Exercise instructions:
Please transcribe all of the records precisely.

___ Data extracts ___

/-- An idle block, and blocks whose step emits another byte, is a delay, the check or the compensation. -/
theorem witness_SensorCommandOnlyAtItsStep :
    fieldsOf .cmdReset = .bus (.fixed 0x1E) ∧ (ready []).regs.busy = false ∧
    ∀ s ∈ [reading 2 0 [], reading 1 0 [], running .reset 1 [], initing cv1 8 [], reading 6 0 []],
      currentAction s.params s.regs ≠ .ok (.bus (encode .cmdReset)) := by
  refine ⟨rfl, rfl, ?_⟩
  simp only [List.forall_mem_cons, List.not_mem_nil, false_imp_iff, implies_true, and_true]
  exact ⟨nofun, nofun, nofun, nofun, nofun⟩

/-- The delay of RESET, and both delays of READ_SAMPLE at the first and the last level. -/
theorem witness_DelaySteps :
    ((running .reset 1 []).resetLine.head? ≠ some true ∧ (running .reset 1 []).regs.busy = true ∧
      (running .reset 1 []).regs.op = .reset ∧ (running .reset 1 []).regs.upc = 1) ∧
    ∀ i ∈ [(0 : U3), 4], ∀ u ∈ [(1 : U4), 4], (reading u i []).resetLine.head? ≠ some true ∧
      (reading u i []).regs.busy = true ∧ (reading u i []).regs.op = .readSample ∧ (reading u i []).regs.osri = some i ∧
      (reading u i []).regs.upc = u := by decide

theorem initing_at_check (w : PromWords) :
    (initing w 8 []).resetLine.head? ≠ some true ∧ (initing w 8 []).regs.busy = true ∧ (initing w 8 []).regs.op = .init ∧
    (initing w 8 []).regs.upc = 8 ∧ (initing w 8 []).regs.w = w.map some :=
  ⟨by simp [initing, running, ready, State.reset], rfl, rfl, rfl, held_eq w⟩

/-- Words that pass the check and words that do not. -/
theorem witness_CrcCheckStep :
    (∀ w ∈ [cv1, cv5], (initing w 8 []).resetLine.head? ≠ some true ∧ (initing w 8 []).regs.busy = true ∧
      (initing w 8 []).regs.op = .init ∧ (initing w 8 []).regs.upc = 8 ∧ (initing w 8 []).regs.w = w.map some) ∧
    crc4 cv1 = loNibble cv1[7] ∧ crc4 cv5 ≠ loNibble cv5[7] :=
  ⟨fun w _ => initing_at_check w, by decide +kernel, by decide +kernel⟩

theorem witness_CompensateStep :
    (reading 6 4 []).resetLine.head? ≠ some true ∧ (reading 6 4 []).regs.busy = true ∧
    (reading 6 4 []).regs.op = .readSample ∧ (reading 6 4 []).regs.upc = 6 ∧ (reading 6 4 []).regs.d1 = some 9085466 ∧
    (reading 6 4 []).regs.d2 = some 8569150 ∧ (reading 6 4 []).regs.cal = some cal1 := by decide

theorem witness_RaiseEndsOperation : ∃ t, step (raise (.transport e1 0x1E) (running .reset 0 [])) = .next t := ⟨_, rfl⟩

/-- The host issues a word on a ready block whose transport answers so. -/
def starting (b : Byte) (l : List BusAnswer) : State := issuing b (ready l)

/-- The eight `Ok` answers of a PROM that holds the words. -/
def promAnswers (w : PromWords) : List BusAnswer :=
  (List.finRange 8).map fun k => .ok (hiByte w[k]) (loByte w[k]) (Vector.replicate 8 (0 : Byte))[k]

/-- An accepted and a rejected word set. -/
theorem witness_InitRunsToItsEnd :
    (∀ w ∈ [cv1, cv5], (starting 0x10 (promAnswers w)).resetLine = [] ∧
      (starting 0x10 (promAnswers w)).regs.busy = false ∧
      (starting 0x10 (promAnswers w)).hostMoves = .issue (if false then 0x11 else 0x10) :: [] ∧
      (starting 0x10 (promAnswers w)).answers =
        (List.finRange 8).map (fun k => .ok (hiByte w[k]) (loByte w[k]) (Vector.replicate 8 (0 : Byte))[k]) ++ []) ∧
    crc4 cv1 = loNibble cv1[7] ∧ crc4 cv5 ≠ loNibble cv5[7] :=
  ⟨fun w _ => ⟨rfl, rfl, rfl, (List.append_nil _).symm⟩, by decide +kernel, by decide +kernel⟩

___

Written answer:
/-- An idle block, and blocks whose step emits another byte, is a delay, the check or the compensation. -/
theorem witness_SensorCommandOnlyAtItsStep :
    fieldsOf .cmdReset = .bus (.fixed 0x1E) ∧ (ready []).regs.busy = false ∧
    ∀ s ∈ [reading 2 0 [], reading 1 0 [], running .reset 1 [], initing cv1 8 [], reading 6 0 []],
      currentAction s.params s.regs ≠ .ok (.bus (encode .cmdReset)) := by
  refine ⟨rfl, rfl, ?_⟩
  simp only [List.forall_mem_cons, List.not_mem_nil, false_imp_iff, implies_true, and_true]
  exact ⟨nofun, nofun, nofun, nofun, nofun⟩

/-- The delay of RESET, and both delays of READ_SAMPLE at the first and the last level. -/
theorem witness_DelaySteps :
    ((running .reset 1 []).resetLine.head? ≠ some true ∧ (running .reset 1 []).regs.busy = true ∧
      (running .reset 1 []).regs.op = .reset ∧ (running .reset 1 []).regs.upc = 1) ∧
    ∀ i ∈ [(0 : U3), 4], ∀ u ∈ [(1 : U4), 4], (reading u i []).resetLine.head? ≠ some true ∧
      (reading u i []).regs.busy = true ∧ (reading u i []).regs.op = .readSample ∧ (reading u i []).regs.osri = some i ∧
      (reading u i []).regs.upc = u := by decide

theorem initing_at_check (w : PromWords) :
    (initing w 8 []).resetLine.head? ≠ some true ∧ (initing w 8 []).regs.busy = true ∧ (initing w 8 []).regs.op = .init ∧
    (initing w 8 []).regs.upc = 8 ∧ (initing w 8 []).regs.w = w.map some :=
  ⟨by simp [initing, running, ready, State.reset], rfl, rfl, rfl, held_eq w⟩

/-- Words that pass the check and words that do not. -/
theorem witness_CrcCheckStep :
    (∀ w ∈ [cv1, cv5], (initing w 8 []).resetLine.head? ≠ some true ∧ (initing w 8 []).regs.busy = true ∧
      (initing w 8 []).regs.op = .init ∧ (initing w 8 []).regs.upc = 8 ∧ (initing w 8 []).regs.w = w.map some) ∧
    crc4 cv1 = loNibble cv1[7] ∧ crc4 cv5 ≠ loNibble cv5[7] :=
  ⟨fun w _ => initing_at_check w, by decide +kernel, by decide +kernel⟩

theorem witness_CompensateStep :
    (reading 6 4 []).resetLine.head? ≠ some true ∧ (reading 6 4 []).regs.busy = true ∧
    (reading 6 4 []).regs.op = .readSample ∧ (reading 6 4 []).regs.upc = 6 ∧ (reading 6 4 []).regs.d1 = some 9085466 ∧
    (reading 6 4 []).regs.d2 = some 8569150 ∧ (reading 6 4 []).regs.cal = some cal1 := by decide

theorem witness_RaiseEndsOperation : ∃ t, step (raise (.transport e1 0x1E) (running .reset 0 [])) = .next t := ⟨_, rfl⟩

/-- The host issues a word on a ready block whose transport answers so. -/
def starting (b : Byte) (l : List BusAnswer) : State := issuing b (ready l)

/-- The eight `Ok` answers of a PROM that holds the words. -/
def promAnswers (w : PromWords) : List BusAnswer :=
  (List.finRange 8).map fun k => .ok (hiByte w[k]) (loByte w[k]) (Vector.replicate 8 (0 : Byte))[k]

/-- An accepted and a rejected word set. -/
theorem witness_InitRunsToItsEnd :
    (∀ w ∈ [cv1, cv5], (starting 0x10 (promAnswers w)).resetLine = [] ∧
      (starting 0x10 (promAnswers w)).regs.busy = false ∧
      (starting 0x10 (promAnswers w)).hostMoves = .issue (if false then 0x11 else 0x10) :: [] ∧
      (starting 0x10 (promAnswers w)).answers =
        (List.finRange 8).map (fun k => .ok (hiByte w[k]) (loByte w[k]) (Vector.replicate 8 (0 : Byte))[k]) ++ []) ∧
    crc4 cv1 = loNibble cv1[7] ∧ crc4 cv5 ≠ loNibble cv5[7] :=
  ⟨fun w _ => ⟨rfl, rfl, rfl, (List.append_nil _).symm⟩, by decide +kernel, by decide +kernel⟩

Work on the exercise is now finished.